It is impossible to feel the impact of Rav Chaim’s brilliance unless one experiences it firsthand
Photo: Mattis Goldberg
Rav Chaim’s vast knowledge could be compared to a hard drive with incredible storage facilities. But there was something a computer could never achieve: His utter clarity and mental organization of every possible subject
Decades ago, in Kollel Chazon Ish, it was customary for the avreichim to take turns delivering chaburos.
There were some brilliant avreichim there who presented complex chaburos built on creative and innovative reasoning. But when came the turn of a young Rav Chaim Kanievsky, he would read two blatt of Gemara and explain them with simple, perfect clarity. No intellectual acrobatics, no dazzling novellae, no soaring climax.

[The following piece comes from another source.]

-- ==== Sys2Proof/Machine/Core.lean ====
section
/-! DEFINITION. The machine as the host runs it. -/

def Sys2Proof.core : Host.Core := { State := Sys2Proof.Machine.State, Fault := Sys2Proof.Machine.Fault, Refusal := Sys2Proof.Machine.Refusal, step := Sys2Proof.Machine.step, reset := Sys2Proof.Machine.State.reset }
end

Once, a group of avreichim were learning with the Chazon Ish, and they showed a lack of regard for his prized nephew’s emphasis on clarity and bekius — a straightforward mastery of the breadth of the Torah.

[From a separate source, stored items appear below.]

/-- Host writes reach BAR0 registers in ascending order, BAR4's table, or are counted. An aligned 4-byte BAR0 write to a
page that answers writes its register, and an 8-byte write writes two registers in ascending order; over a trained
link before the Steward is ready every access receives Unsupported Request and changes nothing. An access of a
refused size or alignment is only counted and reported, and a write that reaches no page likewise, twice where it is
of 8 bytes. A BAR4 write stores a word of the MSI-X table, and a vector it unmasks is sent where it was pending.
(04_registers_host, 03_first_second) -/
def Obligations.RegisterAccess : Prop :=
  (∀ (s : State) (off : Nat) (v : Dword) (x : BusSur), off % 4 = 0 → isPage (off / 0x1000) = true →
    regsOpen s (off / 0x1000) = true → isSet s DEV_START_boot_failed = false →
    exec (.registerWrite 0 off 4 v x) s = .next (busWrite s off (BitVec.ofNat 32 v.toNat) x) ∧
    (off % 8 = 0 → exec (.registerWrite 0 off 8 v x) s = .next (busWrite (busWrite s off (BitVec.ofNat 32 v.toNat) x)
      (off + 4) (BitVec.ofNat 32 (v.toNat / 2 ^ 32)) x))) ∧
  (∀ (s : State) (bar off size : Nat) (v : Dword) (x : BusSur), bar = 0 ∨ bar = 4 → s.life = .running →
    s.host.linkUp = true → s.pins.perstN = true → isSet s DEV_START_steward_ready = false →
    isSet s DEV_START_boot_failed = false →
    exec (.registerWrite bar off size v x) s = .next { s with out := s.out ++ [.pcie .unsupportedRequest] } ∧
    exec (.bar0BadAccess off size true) s = .next { s with out := s.out ++ [.pcie .unsupportedRequest] } ∧
    exec (.bar0UnmappedWrite off (BitVec.ofNat 32 v.toNat)) s = .next { s with out := s.out ++ [.pcie .unsupportedRequest] }) ∧
  (∀ (s : State) (off : Nat) (v : Dword) (x : BusSur), off % 4 = 0 → off < 0x800 → regsOpen s pgHIF = true →
    isSet s DEV_START_boot_failed = false →
    exec (.registerWrite 4 off 4 v x) s = .next (storeMsix s (off / 4) (BitVec.ofNat 32 v.toNat))) ∧
  (∀ (s : State) (off size : Nat) (write : Bool), regsOpen s pgHIF = true → isSet s DEV_START_boot_failed = false →
    badAccess off size write = true →
    exec (.bar0BadAccess off size write) s =
      .next (raiseEv (satF s HIF_ACCESS_size_errors 1) pgHIF ⟨0x2403, 2⟩ [off, size])) ∧
  (∀ (s : State) (off : Nat) (v : Word), regsOpen s 0 = true → isSet s DEV_START_boot_failed = false →
    isPage (off / 0x1000) = false →
    exec (.bar0UnmappedWrite off v) s = .next (raiseEv (satF s HIF_ACCESS_unmapped 1) pgHIF ⟨0x2402, 2⟩ [off])) ∧
  (∀ (s : State) (off : Nat) (v : Dword) (x : BusSur), regsOpen s 0 = true → isSet s DEV_START_boot_failed = false →
    off % 8 = 0 → isPage (off / 0x1000) = false →
    exec (.registerWrite 0 off 8 v x) s = .next (bar0UnmappedWrite (bar0UnmappedWrite s off) (off + 4)))

/-- Pages are enabled, disabled, drained and reset through BLK_CTRL. On a page that answers, BLOCK_ENABLE sets the
unlock field's effect and enables the page: a unit that is off or drains becomes ready, a queue that is off starts
at four zero indices, and one that drains only counts the write. BLOCK_DISABLE of an enabled page makes a serving
block drain, and BLOCK_DRAINED turns a drained block off once its work has ended. BLOCK_SOFT_RESET of a page closes
its expert area, resets its block as its chapter states, leaves a fault, and reads 1 until it is done. EXPERT_UNLOCK
and EXPERT_LOCK open and close the expert area. (04_registers_host, 05_commands) -/
def Obligations.BlockControls : Prop :=
  (∀ (s : State) (page : Nat) (u : BitVec 16), isPage page = true → regsOpen s page = true →
    exec (.blockEnable page u) s = .next (enablePage (writeUnlock s page u) page)) ∧
  (∀ (s : State) (page : Nat), queueOf page = none → (blkState s page = 0 ∨ blkState s page = 3) → s.regsWf = true →
    enablePage s page = setBlk (setF s (BLK_CTRL_enable page) 1) page 2) ∧
  (∀ (s : State) (q : Nat), q < 64 → blkState s (pgCmdQ q) = 0 → isSet s (BLK_CTRL_enable (pgCmdQ q)) = false →
    enablePage s (pgCmdQ q) = setBlk (setF (setF (setF (setF (setF s (CMD_Q_TAIL_tail q) 0) (CMD_Q_HEAD_head q) 0)
      (CMD_CQ_HEAD_cq_head q) 0) (CMD_CQ_TAIL_cq_tail q) 0) (BLK_CTRL_enable (pgCmdQ q)) 1) (pgCmdQ q) 2) ∧
  (∀ (s : State) (q : Nat), q < 64 → blkState s (pgCmdQ q) = 3 →
    enablePage s (pgCmdQ q) = satF s (CMD_Q_STAT_cfg_denied q) 1) ∧
  (∀ (s : State) (page : Nat), isPage page = true → regsOpen s page = true → s.regsWf = true →
    isSet s (BLK_CTRL_enable page) = true → (blkState s page = 1 ∨ blkState s page = 2) →
    ∃ t, exec (.blockDisable page 0xFFFF) s = .next t ∧ t = setBlk (setF s (BLK_CTRL_enable page) 0) page 3) ∧
  (∀ (s : State) (page : Nat), isPage page = true → s.life = .running → blkState s page = 3 →
    pageBusy s page = false → exec (.blockDrained page) s = .next (setF (setBlk s page 0) (BLK_CTRL_soft_reset page) 0)) ∧
  (∀ (s : State) (page : Nat), isPage page = true → regsOpen s page = true → s.regsWf = true →
    isSet s (BLK_CTRL_enable page) = false →
    exec (.blockSoftReset page 0xFFFF) s = .next (softReset s page) ∧
    softReset s page = (let s1 := softEffect (setF s (BLK_CTRL_expert_open page) 0) page
      let s2 := if blkState s1 page = 4 then setBlk s1 page (if isSet s1 (BLK_CTRL_enable page) then 2 else 0) else s1
      setF s2 (BLK_CTRL_soft_reset page) (b2n (softPending s2 page)))) ∧
  (∀ (s : State) (page : Nat), isPage page = true → regsOpen s page = true →
    exec (.expertUnlock page) s = .next (setF s (BLK_CTRL_expert_open page) 1) ∧
    exec (.expertLock page) s = .next (setF s (BLK_CTRL_expert_open page) 0))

“You are belittling him now,” the Chazon Ish replied, “but ultimately, when you don’t understand a particular Gemara, you will all seek him out — because without Rav Chaim’s vast knowledge, you will have no way to understand what you are learning.”
It’s common knowledge that Rav Chaim knew all of Torah, but what does that mean? What kind of mastery includes “everything”?

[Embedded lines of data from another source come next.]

/-! `resetPages` -/
@[simp] theorem resetPages_pending (p : Nat → Bool) : (resetPages s p).pending = s.pending := (rfl)
@[simp] theorem resetPages_out (p : Nat → Bool) : (resetPages s p).out = s.out := (rfl)
@[simp] theorem resetPages_freeCtr (p : Nat → Bool) : (resetPages s p).freeCtr = s.freeCtr := (rfl)
@[simp] theorem resetPages_life (p : Nat → Bool) : (resetPages s p).life = s.life := (rfl)
@[simp] theorem resetPages_cause (p : Nat → Bool) : (resetPages s p).cause = s.cause := (rfl)
@[simp] theorem resetPages_pins (p : Nat → Bool) : (resetPages s p).pins = s.pins := (rfl)
@[simp] theorem resetPages_fuses (p : Nat → Bool) : (resetPages s p).fuses = s.fuses := (rfl)
@[simp] theorem resetPages_flash (p : Nat → Bool) : (resetPages s p).flash = s.flash := (rfl)
@[simp] theorem resetPages_ev (p : Nat → Bool) : (resetPages s p).ev = s.ev := (rfl)
@[simp] theorem resetPages_host (p : Nat → Bool) : (resetPages s p).host = s.host := (rfl)
@[simp] theorem resetPages_cmds (p : Nat → Bool) : (resetPages s p).cmds = s.cmds := (rfl)
@[simp] theorem resetPages_laps (p : Nat → Bool) : (resetPages s p).laps = s.laps := (rfl)
@[simp] theorem resetPages_lanes (p : Nat → Bool) : (resetPages s p).lanes = s.lanes := (rfl)
@[simp] theorem resetPages_num (p : Nat → Bool) : (resetPages s p).num = s.num := (rfl)
@[simp] theorem resetPages_mem (p : Nat → Bool) : (resetPages s p).mem = s.mem := (rfl)
@[simp] theorem resetPages_cbz (p : Nat → Bool) : (resetPages s p).cbz = s.cbz := (rfl)
@[simp] theorem resetPages_fab (p : Nat → Bool) : (resetPages s p).fab = s.fab := (rfl)
@[simp] theorem resetPages_coll (p : Nat → Bool) : (resetPages s p).coll = s.coll := (rfl)
@[simp] theorem resetPages_upd (p : Nat → Bool) : (resetPages s p).upd = s.upd := (rfl)
@[simp] theorem resetPages_mil (p : Nat → Bool) : (resetPages s p).mil = s.mil := (rfl)
@[simp] theorem resetPages_tim (p : Nat → Bool) : (resetPages s p).tim = s.tim := (rfl)
@[simp] theorem resetPages_stw (p : Nat → Bool) : (resetPages s p).stw = s.stw := (rfl)
@[simp] theorem resetPages_pac (p : Nat → Bool) : (resetPages s p).pac = s.pac := (rfl)
@[simp] theorem resetPages_hot (p : Nat → Bool) : (resetPages s p).hot = s.hot := (rfl)
@[simp] theorem resetPages_pulsed (p : Nat → Bool) : (resetPages s p).pulsed = s.pulsed := (rfl)
@[simp] theorem resetPages_deviceTime (p : Nat → Bool) : (resetPages s p).deviceTime = s.deviceTime := (rfl)

/-! `emit` -/
@[simp] theorem emit_pending (o : Output) : (emit s o).pending = s.pending := (rfl)
@[simp] theorem emit_freeCtr (o : Output) : (emit s o).freeCtr = s.freeCtr := (rfl)
@[simp] theorem emit_life (o : Output) : (emit s o).life = s.life := (rfl)
@[simp] theorem emit_cause (o : Output) : (emit s o).cause = s.cause := (rfl)
@[simp] theorem emit_pins (o : Output) : (emit s o).pins = s.pins := (rfl)
@[simp] theorem emit_fuses (o : Output) : (emit s o).fuses = s.fuses := (rfl)
@[simp] theorem emit_flash (o : Output) : (emit s o).flash = s.flash := (rfl)
@[simp] theorem emit_regs (o : Output) : (emit s o).regs = s.regs := (rfl)
@[simp] theorem emit_ev (o : Output) : (emit s o).ev = s.ev := (rfl)
@[simp] theorem emit_host (o : Output) : (emit s o).host = s.host := (rfl)
@[simp] theorem emit_cmds (o : Output) : (emit s o).cmds = s.cmds := (rfl)
@[simp] theorem emit_laps (o : Output) : (emit s o).laps = s.laps := (rfl)
@[simp] theorem emit_lanes (o : Output) : (emit s o).lanes = s.lanes := (rfl)
@[simp] theorem emit_num (o : Output) : (emit s o).num = s.num := (rfl)
@[simp] theorem emit_mem (o : Output) : (emit s o).mem = s.mem := (rfl)
@[simp] theorem emit_cbz (o : Output) : (emit s o).cbz = s.cbz := (rfl)
@[simp] theorem emit_fab (o : Output) : (emit s o).fab = s.fab := (rfl)
@[simp] theorem emit_coll (o : Output) : (emit s o).coll = s.coll := (rfl)
@[simp] theorem emit_upd (o : Output) : (emit s o).upd = s.upd := (rfl)
@[simp] theorem emit_mil (o : Output) : (emit s o).mil = s.mil := (rfl)
@[simp] theorem emit_tim (o : Output) : (emit s o).tim = s.tim := (rfl)
@[simp] theorem emit_stw (o : Output) : (emit s o).stw = s.stw := (rfl)
@[simp] theorem emit_pac (o : Output) : (emit s o).pac = s.pac := (rfl)
@[simp] theorem emit_hot (o : Output) : (emit s o).hot = s.hot := (rfl)
@[simp] theorem emit_pulsed (o : Output) : (emit s o).pulsed = s.pulsed := (rfl)
@[simp] theorem emit_deviceTime (o : Output) : (emit s o).deviceTime = s.deviceTime := (rfl)

/-! `sendMsix` -/
@[simp] theorem sendMsix_pending (v : Nat) : (sendMsix s v).pending = s.pending := by unfold sendMsix; split <;> rfl
@[simp] theorem sendMsix_freeCtr (v : Nat) : (sendMsix s v).freeCtr = s.freeCtr := by unfold sendMsix; split <;> rfl
@[simp] theorem sendMsix_life (v : Nat) : (sendMsix s v).life = s.life := by unfold sendMsix; split <;> rfl
@[simp] theorem sendMsix_cause (v : Nat) : (sendMsix s v).cause = s.cause := by unfold sendMsix; split <;> rfl
@[simp] theorem sendMsix_pins (v : Nat) : (sendMsix s v).pins = s.pins := by unfold sendMsix; split <;> rfl
@[simp] theorem sendMsix_fuses (v : Nat) : (sendMsix s v).fuses = s.fuses := by unfold sendMsix; split <;> rfl
@[simp] theorem sendMsix_flash (v : Nat) : (sendMsix s v).flash = s.flash := by unfold sendMsix; split <;> rfl
@[simp] theorem sendMsix_regs (v : Nat) : (sendMsix s v).regs = s.regs := by unfold sendMsix; split <;> rfl
@[simp] theorem sendMsix_ev (v : Nat) : (sendMsix s v).ev = s.ev := by unfold sendMsix; split <;> rfl
@[simp] theorem sendMsix_cmds (v : Nat) : (sendMsix s v).cmds = s.cmds := by unfold sendMsix; split <;> rfl
@[simp] theorem sendMsix_laps (v : Nat) : (sendMsix s v).laps = s.laps := by unfold sendMsix; split <;> rfl
@[simp] theorem sendMsix_lanes (v : Nat) : (sendMsix s v).lanes = s.lanes := by unfold sendMsix; split <;> rfl
@[simp] theorem sendMsix_num (v : Nat) : (sendMsix s v).num = s.num := by unfold sendMsix; split <;> rfl
@[simp] theorem sendMsix_mem (v : Nat) : (sendMsix s v).mem = s.mem := by unfold sendMsix; split <;> rfl
@[simp] theorem sendMsix_cbz (v : Nat) : (sendMsix s v).cbz = s.cbz := by unfold sendMsix; split <;> rfl
@[simp] theorem sendMsix_fab (v : Nat) : (sendMsix s v).fab = s.fab := by unfold sendMsix; split <;> rfl
@[simp] theorem sendMsix_coll (v : Nat) : (sendMsix s v).coll = s.coll := by unfold sendMsix; split <;> rfl
@[simp] theorem sendMsix_upd (v : Nat) : (sendMsix s v).upd = s.upd := by unfold sendMsix; split <;> rfl
@[simp] theorem sendMsix_mil (v : Nat) : (sendMsix s v).mil = s.mil := by unfold sendMsix; split <;> rfl
@[simp] theorem sendMsix_tim (v : Nat) : (sendMsix s v).tim = s.tim := by unfold sendMsix; split <;> rfl
@[simp] theorem sendMsix_stw (v : Nat) : (sendMsix s v).stw = s.stw := by unfold sendMsix; split <;> rfl
@[simp] theorem sendMsix_pac (v : Nat) : (sendMsix s v).pac = s.pac := by unfold sendMsix; split <;> rfl
@[simp] theorem sendMsix_hot (v : Nat) : (sendMsix s v).hot = s.hot := by unfold sendMsix; split <;> rfl
@[simp] theorem sendMsix_pulsed (v : Nat) : (sendMsix s v).pulsed = s.pulsed := by unfold sendMsix; split <;> rfl
@[simp] theorem sendMsix_deviceTime (v : Nat) : (sendMsix s v).deviceTime = s.deviceTime := by unfold sendMsix; split <;> rfl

In fact, it is impossible to feel the impact of Rav Chaim’s brilliance unless one experiences it firsthand — but it is well worth the effort. Because when you go through a sugya and you then read Rav Chaim’s works, his absolute command of the material is breathtaking. Otherworldly.
Rav Chaim’s bekius was in fact unparalleled. He achieved mastery of every part of Torah and could locate sources with lightning speed.
The periodical Yeshurun, in a piece focusing of Rav Nachum Partzovitz, the late rosh yeshivah of Mir, relates the following incident: Rav Nachum was once walking through the beis medrash and two bochurim who were schmoozing saw him approaching. To cover for themselves, one of them looked in the Gemara Nedarim they were learning at the time, and started reading aloud, “Tanu rabbanan,” a standard phrase found countless times throughout Shas. Rav Nachum stopped and told them that the phrase “tanu rabbanan” is found nowhere in Maseches Nedarim.
The story was recounted to Rav Chaim, who smiled and said that this is true; however, the masechta does include — just once — the words “detanu rabbanan.”
Back when it happened, the incident made the rounds and was recounted to Rav Aharon Leib Steinman, who explained with a mashal. Say you walk into the local hardware store that carries all sorts of items, including many odds and ends. Nobody knows where anything is except the store owner, who knows where everything is — because, after all, it his “eisek,” his business. To Rav Chaim, Rav Steinman explained, the entire Torah was his eisek… and was therefore at his fingertips.
That intimate familiarity with every detail of Torah stood in contrast to his utter lack of involvement in things that were not his eisek. His grandson writes that he was once asked whether eating hummus and techinah on Erev Yom Kippur is problematic (presumably the questioner was concerned about these foods generating saliva).
He responded, “Eini yodea mah zeh — I have no idea what these things are.”
You might think that he would have been somewhat familiar with these staples of the Mediterranean diet. But his eisek, his reality, was Torah alone.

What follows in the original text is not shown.